I had forgotten how to read despite completing four books a month. After a few weeks of hitting my reading goal, I hardly remembered the books’ names.
The pressure of reading 50, 60 books a year had gotten to me. I had fallen into the ultimate trap of equating my intellect with how well-read I am. This resulted from a culture where examples are thrown around about how Bill Gates reads 50 books a year coupled with the constant crowd of book titles winning newer literature prizes every day. There is a cultural prestige that comes with the maximalist philosophy of hoarding many books.
The assumption is understandable. It is for the same reason that money is associated with success: It is an easy, quantifiable, data-driven measurement of something intangible. But like the former money-success assumption, the more books-better intellect assumption is also worth questioning.

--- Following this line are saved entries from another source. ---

-- ==== Sys2Proof/Machine/Mgmt.lean ====
section
/-! DEFINITION. The management complex (R564 to R585, R595, R596): sessions, the command ring and what each command does,
the event ring, the watchdog's takeover, handover, and metrics. -/

namespace Sys2Proof.Machine

/-- Firmware serves: the module is in service and awake (R571, R554). -/
def State.serving (s : State) : Bool := s.board.phase == .run && s.awake

/-- The management core of the primary that makes firmware's own accesses of the window: the first of the two that R564 names.
Which of them it is, and so the CORE and SOURCE of event 0x0101 (R10), is the model's choice (log entry 78). -/
def State.primaryMc (s : State) : Nat := 2 * s.primary

/-- The answer to a session. -/
def State.answer (s : State) (ses : Nat) (r : Reply) : State := s.onMgmt (fun m => { m with reply := some (ses, r) })

/-! Sessions (R576). -/

/-- A certificate is accepted: its chain ends at the owner key in effect, or at the vendor key for field service in
PROVISIONED, and its subject names a role. -/
def State.certOk (s : State) (c : Cert) : Bool :=
  c.role != 0 && (match c.anchor with
    | some k => s.ownerKey == some k
    | none => c.role == 3 && s.fld 0x300200 1 0 == 1)

/-- A path that a session can come by (R22): MGMT0 and MGMT1 in service, MGMT0 alone in RECOVERY (R570), an optical port
that is UP, an Ethernet port whose link is up. -/
def State.pathOpen (s : State) : SesPath → Bool
  | .mgmt k => s.serving || (s.board.phase == .recovery && k == 0)
  | .tuimal p => s.serving && s.portState p == 3
  | .ethernet p => s.serving && s.portState (Fin.ofNat 64 p.val) == 6 && s.fld (ethReg p.val) 0 0 == 1

/-- SESSION_OPEN. Nothing reaches firmware on a path that is not open. -/
def execSessionOpen (ses : Fin 16) (o : SesOffer) (s : State) : Res :=
  let c := o.cert
  .next (if !s.pathOpen o.path then s
    else if s.certOk c then
      (s.onMgmt (fun m => { m with sessions := assocPut ses.val ⟨c.role.val, c.id⟩ m.sessions })).answer ses.val .opened
    else s.answer ses.val .denied)

/-! What the sequenced commands do (R578). -/

/-- The roles that may issue a command (1 owner, 2 operator, 3 field service). -/
def CtlBody.roleOk (role : Nat) : CtlBody → Bool
  | .jobSubmit _ => role == 2
  | .jobAbort _ => role == 2
  | .setCap .. => role == 2
  | .snapshot _ => role == 2
  | .powerState _ => role == 2
  | .laserRelease _ => role == 2 || role == 3
  | .xtlReset .. => role == 2
  | .fence .. => role == 2 || role == 3
  | .fwStage _ => role == 1 || role == 3
  | .fwActivate .. => role == 1
  | .ucode _ => role == 1 || role == 3
  | .classRaise _ => role == 1
  | .ownerRotate _ => role == 1
  | .lifecycle _ => role == 1
  | .debugUnlock _ => role == 3
  | .fuseProg .. => role == 3

/-- A command ends with a status that the spec does not name: a free value of the sixteen. -/
def State.retireFree (s : State) (seq : BitVec 64) : State :=
  let (v, s) := s.fresh
  s.retireCmd seq (v.toNat % 16)

/-- MGMT_ACTOR takes the session's role and identity before an RWL write (R576). -/
def State.actAs (s : State) (c : CtlCmd) : State := s.setReg 0x300020 (pack [(c.role, 0), (c.actor.toNat, 16)])

/-- An RWL write on a session's behalf: `full` says that its limit refuses it (R14, R573). -/
def State.rwlCmd (s : State) (c : CtlCmd) (full : State → Bool) (f : State → State) : State :=
  let s := s.actAs c
  (f s).retireCmd c.seq (if full s then 14 else 0)

/-- A rotation (R575): the hash goes to the next unused slot, and SLOT is raised to it. -/
def State.ownerRotate (s : State) (hash : List Byte) : State :=
  let n := max s.mgmt.ownerKeys.length (s.fld 0x300208 4 0) + 1
  if 16 < n then s
  else
    let s := s.onMgmt (fun m => { m with
      ownerKeys := m.ownerKeys ++ List.replicate (n - 1 - m.ownerKeys.length) [] ++ [hash] })
    s.ownerWrite n

/-- The bytes that an unlock token signs: DEV_SERIAL. -/
def State.serialBytes (s : State) : List Byte := leBytes 8 (s.reg 8).toNat

/-- A debug unlock (R578): DENIED unless the owner key in effect signed the token. -/
def State.debugCmd (s : State) (c : CtlCmd) (token : List Byte) : State :=
  if (s.ownerKey).any (fun k => Config.verifies k s.serialBytes token) then
    s.rwlCmd c (fun s => s.fld 0x300210 0 0 == 0 && decide (4 ≤ s.ledgerCount 2)) State.debugWrite
  else s.retireCmd c.seq 1

/-- The slot that is not the one booted. -/
def State.otherSlot (s : State) : Fin 2 := if s.fld 0x300000 5 5 = 0 then 1 else 0

/-- An image written to a slot of the flash, not yet GOOD. -/
def State.stageImage (s : State) (k : Fin 2) (i : SlotImage) : State :=
  s.onMgmt (fun m => { m with slots := m.slots.set k (some ⟨i, false, 0⟩) })

/-- The rings as a boot finds them: both sequences begin again (R579). -/
def State.freshRings (s : State) : State :=
  (((s.setReg 0x300030 0).setReg 0x300038 0).setReg 0x300040 0).onMgmt (fun m => { m with
    epoch := 0
    retired := []
    queue := []
    current := none
    sessions := []
    ring := []
    acked := 0
    lossRun := false
    reply := none
    handover := none
    waiting := [] })

/-- FW_STAGE: a verified image goes to the inactive slot; in RECOVERY to slot A, and stage 0 starts again (R570). -/
def State.fwStage (s : State) (c : CtlCmd) (i : SlotImage) : State :=
  if (s.imageBad i).isSome then s.retireFree c.seq
  else if s.board.phase = .recovery then
    (((s.stageImage 0 i).retireCmd c.seq 0).freshRings.setFld 0x300000 15 12 0).onBoard (fun b => { b with phase := .boot })
  else (s.stageImage s.otherSlot i).retireCmd c.seq 0
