/-- Laser source modules (R456 to R460, R623): a module put in warms, and then shares its engine with a lit partner or is the sole
source, which brings the engine's ports that are DOWN to training; losing a lit module leaves the partner SOLE with LSW set, or takes
every enabled port of a dark engine DOWN; a release ends with the partner SOLE and the module RELEASED, and the withdrawn bay
EMPTY.

A port from DARK to UP and down again (R461 to R464, R468, R472 to R477): first light and a retry with light begin training; training
with four lanes each way and a valid peer brings the port UP at the widths of its healthy lanes, from TRAINING with sequence
numbers and credits anew; training that fails, and a retrain that is not done in time, leave it DOWN; a lane that loses its
signal or reaches the threshold is retired.

Registers of a port (R461, R476, R497, R498): ENABLE takes a DISABLED port to DARK and any port to DISABLED; UNRETIRE clears a DISABLED
port's lanes; a knock starts in the states that allow it, ends with GO clear, and is refused with event 0x170B in the
others. -/
def Obligations.OpticsAndPorts : Prop :=
  (∀ (s : State) (b : Fin 16) (h : BitVec 32) (pulled : Bool), s.wf = true →
     let o := b.val / 2
     let m := partnerBay b.val
     let others (t : State) : Prop := ∀ p : PortIx, p.val / 8 ≠ o → t.portState p = s.portState p
     (s.laser b.val = 0 → ∃ t, exec (.laserInsert b h) s = .next t ∧ t.laser b.val = 1 ∧
       t.fld (laserReg b.val 0) 63 32 = h.toNat ∧ t.laser m = s.laser m ∧ s.regsOnly t) ∧
     (s.laser b.val = 1 →
       (s.laserLit m = true → ∃ t, exec (.laserWarmDone b true) s = .next t ∧ t.laser b.val = 2 ∧ t.laser m = 2 ∧
         t.fld (laserReg b.val 0) 23 16 = 50 ∧ t.fld (laserReg m 0) 23 16 = 50 ∧ s.regsOnly t) ∧
       (s.laserLit m = false → ∃ t, exec (.laserWarmDone b true) s = .next t ∧ t.laser b.val = 3 ∧
         t.fld (laserReg b.val 0) 23 16 = 100 ∧ others t ∧ s.regsOnly t ∧
         ∀ p : PortIx, p.val / 8 = o → t.portState p = if s.portState p = 5 then 2 else s.portState p) ∧
       (∃ t, exec (.laserWarmDone b false) s = .next t ∧ t.laser b.val = 5 ∧ t.board.alert.getLsbD 2 = true ∧
         ∀ p : PortIx, t.portState p = s.portState p)) ∧
     (s.laserLit b.val = true →
       (s.laserLit m = true → ∃ t, exec (.laserLoss b pulled) s = .next t ∧ t.laser b.val = (if pulled then 0 else 5) ∧
         t.laser m = 3 ∧ t.link = { s.link with lsw := s.link.lsw.set (Fin.ofNat 8 o) true } ∧
         t.board.alert.getLsbD 2 = true ∧ ∀ p : PortIx, t.portState p = s.portState p) ∧
       (s.laserLit m = false → ∃ t, exec (.laserLoss b pulled) s = .next t ∧ t.laser b.val = (if pulled then 0 else 5) ∧
         others t ∧ ∀ p : PortIx, p.val / 8 = o → t.portState p = if s.portState p = 0 then 0 else 5)) ∧
     (s.laserLit b.val = false → exec (.laserLoss b pulled) s = .next (s.setLaser b.val (if pulled then 0 else 5))) ∧
     (s.awake = true →
       (s.laser m = 2 → exec (.laserCtlRelease b) s = .next (s.setFld (laserReg b.val 8) 0 0 1)) ∧
       (s.laser m ≠ 2 → exec (.laserCtlRelease b) s =
         .next (s.raise (s.optSrc o) 0x1706 (pack [(b.val, 0), (s.laser m, 4)])))) ∧
     ((s.reg (laserReg b.val 8)).getLsbD 0 = true → s.laser m = 2 →
       ∃ t, exec (.laserReleaseComplete b) s = .next t ∧ t.laser m = 3 ∧ t.laser b.val = 4 ∧
         t.fld (laserReg b.val 8) 0 0 = 0 ∧ s.regsOnly t) ∧
     (s.laser b.val = 4 ∨ s.laser b.val = 5 →
       ∃ t, exec (.laserRemoved b) s = .next t ∧ t.laser b.val = 0 ∧ s.regsOnly t) ∧
     (∀ e : Fin 8, exec (.lswWindowEnd (.engine e)) s = .next { s with link := { s.link with lsw := s.link.lsw.set e false } }) ∧
     (∀ p : PortIx, exec (.lswWindowEnd (.port p)) s =
       .next (s.onPort p (fun q => { q with mask := false })))) ∧
  (∀ (s : State) (p : PortIx) (t : Training) (k : Fin 8) (why : TrainFail), s.wf = true →
     let st := s.portState p
     let rx := (healthyLanes (Nat.lor (s.fld (linkReg p 0) 31 24) (255 - t.rx.toNat))).length
     let tx := (healthyLanes (255 - t.tx.toNat)).length
     let retires (i : Instr) : Prop := ∃ u, exec i s = .next u ∧ s.linksOnly u ∧
       u.fld (linkReg p 0) (24 + k.val) (24 + k.val) = 1 ∧
       (∀ n : Fin 8, n ≠ k → u.fld (linkReg p 0) (24 + n.val) (24 + n.val) = s.fld (linkReg p 0) (24 + n.val) (24 + n.val)) ∧
       (u.portState p = 3 ∨ u.portState p = 5)
     (st = 1 → ∃ u, exec (.firstLight p) s = .next u ∧ u.portState p = 2 ∧ s.regsOnly u) ∧
     (st = 5 → s.engineLit (p.val / 8) = true → ∃ u, exec (.portDownRetry p) s = .next u ∧
       u.portState p = (if s.fld (linkReg p 8) 1 1 = 1 then 6 else 2) ∧ s.regsOnly u) ∧
     (st = 2 → 4 ≤ rx → 4 ≤ tx → t.dev ≠ 0xFFFF → ∃ u, exec (.portTrainingComplete p t) s = .next u ∧ s.linksOnly u ∧
       u.portState p = 3 ∧ u.fld (linkReg p 0) 63 48 = t.dev.toNat ∧ u.fld (linkReg p 0) 47 42 = t.port.val ∧
       u.fld (linkReg p 0) 15 12 = laneWidth rx ∧ u.fld (linkReg p 0) 11 8 = laneWidth tx ∧
       u.link.port[p].expect = 0 ∧ (∀ q : PortIx, q ≠ p → u.link.port[q] = s.link.port[q])) ∧
     (st = 4 → 4 ≤ rx → 4 ≤ tx → t.dev ≠ 0xFFFF → ∃ u, exec (.portTrainingComplete p t) s = .next u ∧ s.linksOnly u ∧
       u.portState p = 3 ∧ u.link.port[p].expect = s.link.port[p].expect) ∧
     (st = 2 → ∃ u, exec (.portTrainingFail p why) s = .next u ∧ u.portState p = 5 ∧ u.link = s.link ∧ s.eventsOnly u) ∧
     (st = 4 →
       (∃ u, exec (.portTrainingFail p why) s = .next u ∧ u.portState p = 5 ∧ s.linksOnly u ∧
         u.link.port[p] = { PortSt.reset with knock := s.link.port[p].knock }) ∧
       (∃ u, exec (.retrainTimeout p) s = .next u ∧ u.portState p = 5 ∧ s.linksOnly u ∧
         u.link.port[p] = { PortSt.reset with knock := s.link.port[p].knock })) ∧
     (st = 3 → s.fld (linkReg p 0) (24 + k.val) (24 + k.val) = 0 →
       ((s.rxLanes p).contains k.val = true → s.link.port[p].mask = false → retires (.laneSignalLoss p k)) ∧
       (max 1 (s.fld (optBase 0 + 0x20) 15 0) ≤ s.link.port[p].errs[k] → retires (.laneRetire p k))) ∧
     exec (.laneRecalibrate p k) s = .next s) ∧
  (∀ (s : State) (p : PortIx), s.wf = true →
     let st := s.portState p
     (s.awake = true →
       (st = 0 → s.fld (linkReg p 8) 1 1 = 0 →
         ∃ t, exec (.linkEnable p 1) s = .next t ∧ t.portState p = 1 ∧ t.fld (linkReg p 8) 0 0 = 1 ∧ s.regsOnly t) ∧
       (∃ t, exec (.linkEnable p 0) s = .next t ∧ t.portState p = 0 ∧ t.fld (linkReg p 8) 0 0 = 0 ∧
         t.link.port[p] = { PortSt.reset with knock := s.link.port[p].knock } ∧
         t = { s with regs := t.regs, link := { s.link with port := s.link.port.set p t.link.port[p] } }) ∧
       (st = 0 → ∃ t, exec (.linkUnretire p) s = .next t ∧ t.fld (linkReg p 0) 31 24 = 0 ∧ t.portState p = 0 ∧ s.regsOnly t) ∧
       (s.link.port[p].knock = false →
         (st ≠ 0 → st ≠ 3 → st ≠ 4 → st ≠ 6 → s.engineLit (p.val / 8) = true →
           ∃ t, exec (.knockSend p) s = .next t ∧ t.link.port[p] = { s.link.port[p] with knock := true } ∧
             t.fld (linkReg p 0x20) 0 0 = 1 ∧
             t = { s with regs := t.regs, link := { s.link with port := s.link.port.set p t.link.port[p] } }) ∧
         (st = 0 ∨ st = 3 ∨ st = 4 ∨ st = 6 ∨ s.engineLit (p.val / 8) = false →
           ∃ t, exec (.knockSend p) s = .next t ∧ t.fld (linkReg p 0x20) 1 1 = 1 ∧ t.link = s.link ∧ s.eventsOnly t))) ∧
     (s.link.port[p].knock = true → ∃ t, exec (.knockComplete p) s = .next t ∧ t.link.port[p] = { s.link.port[p] with knock := false } ∧
       t.fld (linkReg p 0x20) 0 0 = 0 ∧
       t = { s with regs := t.regs, link := { s.link with port := s.link.port.set p t.link.port[p] } }))

/-- The link layer (R468 to R471, R477, R489, R448): a flit with a bad word is discarded and answered by one NAK; the next flit in sequence
gives its units to its VC and moves the expected SEQ; one out of sequence gives none; what a trailer acknowledges leaves the
replay buffer. An idle flit returns the credits of one VC; a forwarded segment stalled for long is reported once; a fabric flit
that fails its fourth attempt takes its module out of service. -/
def Obligations.LinkLayer : Prop :=
  (∀ (s : State) (p : PortIx) (f : Flit) (bad : List (Fin 34)), s.portState p = 3 →
    let q := s.link.port[p]
    (bad ≠ [] → ∃ t, exec (.flitReceive p f bad) s = .next t ∧ s.linksOnly t ∧ t.link.port[p].naked = some q.expect ∧
      t.link.port[p].expect = q.expect ∧ t.link.port[p].rx = q.rx) ∧
    (bad = [] → ∀ v units, f.body = .data v units →
      (f.nak = false → f.seq = q.expect → ∃ t, exec (.flitReceive p f bad) s = .next t ∧ s.linksOnly t ∧
        t.link.port[p].expect = q.expect + 1 ∧ t.link.port[p].rx[v].bytes = q.rx[v].bytes ++ units ∧
        ∃ sent, t.link.port[p].unacked = q.unacked.filter (fun u => decide (2 ^ 15 ≤ (f.ack - u.seq).toNat)) ++ sent) ∧
      (f.seq ≠ q.expect → ∃ t, exec (.flitReceive p f bad) s = .next t ∧ s.linksOnly t ∧
        t.link.port[p].expect = q.expect ∧ ∀ w : Fin 4, t.link.port[p].rx[w].bytes = q.rx[w].bytes)) ∧
    (∃ t, exec (.idleFlitTimer p) s = .next t ∧
      t = { s with link := { s.link with port := s.link.port.set p { q with rx := t.link.port[p].rx } } } ∧
      ∀ w : Fin 4, t.link.port[p].rx[w].bytes = q.rx[w].bytes ∧ t.link.port[p].rx[w].ret ≤ q.rx[w].ret)) ∧
  (∀ (s : State) (p : PortIx),
    let w := s.fld (optBase 0 + 8) 31 0
    ∃ t, exec (.forwardStallWarn p) s = .next t ∧
      t.link.port[p].stalled = s.link.port[p].stalled.map (fun e => (e.1, e.2.1, e.2.2.1,
        e.2.2.2 || (w != 0 && decide (e.2.2.1.toNat + w ≤ s.tide.num.toNat)))) ∧
      t = { s with fifo := t.fifo, fifoDrop := t.fifoDrop, ctr := t.ctr, link := { s.link with
        port := s.link.port.set p { s.link.port[p] with stalled := t.link.port[p].stalled } } }) ∧
  (∀ (s : State) (d : DieIx) (j : Fin 3) (m : Fin 20) (f : FabFlit) (errs : List (BitVec 544)), s.wf = true →
    let c := s.fabChan d.val j.val m.val
    s.fabUp d.val (fabPeer d.val j.val) = true → (s.reg (fabBase d.val + 0x20 + 8 * j.val)).getLsbD m.val = false →
    (f.kind ≠ 0 ∨ (f.seq = c.expect ∧ c.unacked.length < fabReplay)) →
      ∃ t, exec (.fabricFlitReceive d j m ⟨f, errs⟩) s = .next t ∧ t.core = s.core ∧ t.mem = s.mem ∧ t.pan = s.pan ∧
        ((t.reg (fabBase d.val + 0x20 + 8 * j.val)).getLsbD m.val = true ↔ (fabAttempts f errs).2 = none) ∧
        (f.kind = 0 → (fabAttempts f errs).2 ≠ none → t.fabChan d.val j.val m.val = ⟨c.expect + 1, c.unacked ++ [f]⟩))

/-- A segment of a stream is read back as it was formed (R478, R479): every header field at every value, the payload at every length,
whatever follows it; and it takes whole units. -/
def Obligations.SegmentsRoundTrip : Prop :=
  ∀ (g : Seg) (rest : List Byte), g.typ < 256 → g.flags < 256 → g.len < 65536 → g.srcDev < 65536 → g.dstDev < 65536 →
    g.dies < 256 → g.queue < 256 → g.etype < 256 → g.hops < 256 → g.msn < 2 ^ 32 → g.arg < 2 ^ 64 → g.aux < 2 ^ 64 →
    g.data.length = g.payload →
    takeSegment (g.bytes ++ rest) = some (g, g.bytes.length / 32) ∧ g.bytes.length % 32 = 0 ∧
      32 + g.data.length ≤ g.bytes.length ∧ g.bytes.length < 64 + g.data.length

It is worth pausing and reflecting on why to read, what to read, and how to read rather than indiscriminately reading lots of books under the premise that it is time and energy well-spent.
Because despite reading a book a week, I hardly had any enjoyment in reading. I did not get wiser or truly grasped anything new. All I had was a pang of guilt parading me to read more, not read better.
So, in 2020, I read far fewer books than I had in any other year. Instead of learning about always-in-business speed reading, I learned about the philosophical slow and immersive reading. I did not “skim through” tiny details anymore. I read them mindfully and intentionally, becoming a voracious slow reader.
Reading at a slower pace allowed me to make that text to real-world, text to self, text to life connection. This never happened to me when speed reading, maybe because it lessens comprehension. Speed reading does not make room for deeper thought.
Surprisingly, slow reading was far more challenging for me. There are so many tempting distractions with the advent of social media that I almost always unconsciously chose the easier, shorter, faster books that contained no dense material. This was only in the quest to reach my reading list goal, even if that reading had accounted for nothing.
But deep attention and careful reading is a challenge worth taking, especially considering the constant locomotion of modern lives. Once I had the hang of slow reading, it became my meditation, an act of self-care, a form of pure rest. I decelerated the pace of my fast life by slow reading.
There’s tremendous value in reading slow, reading thorough, reading thoughtfully. In 2021, instead of making a reading goal, make it an experience.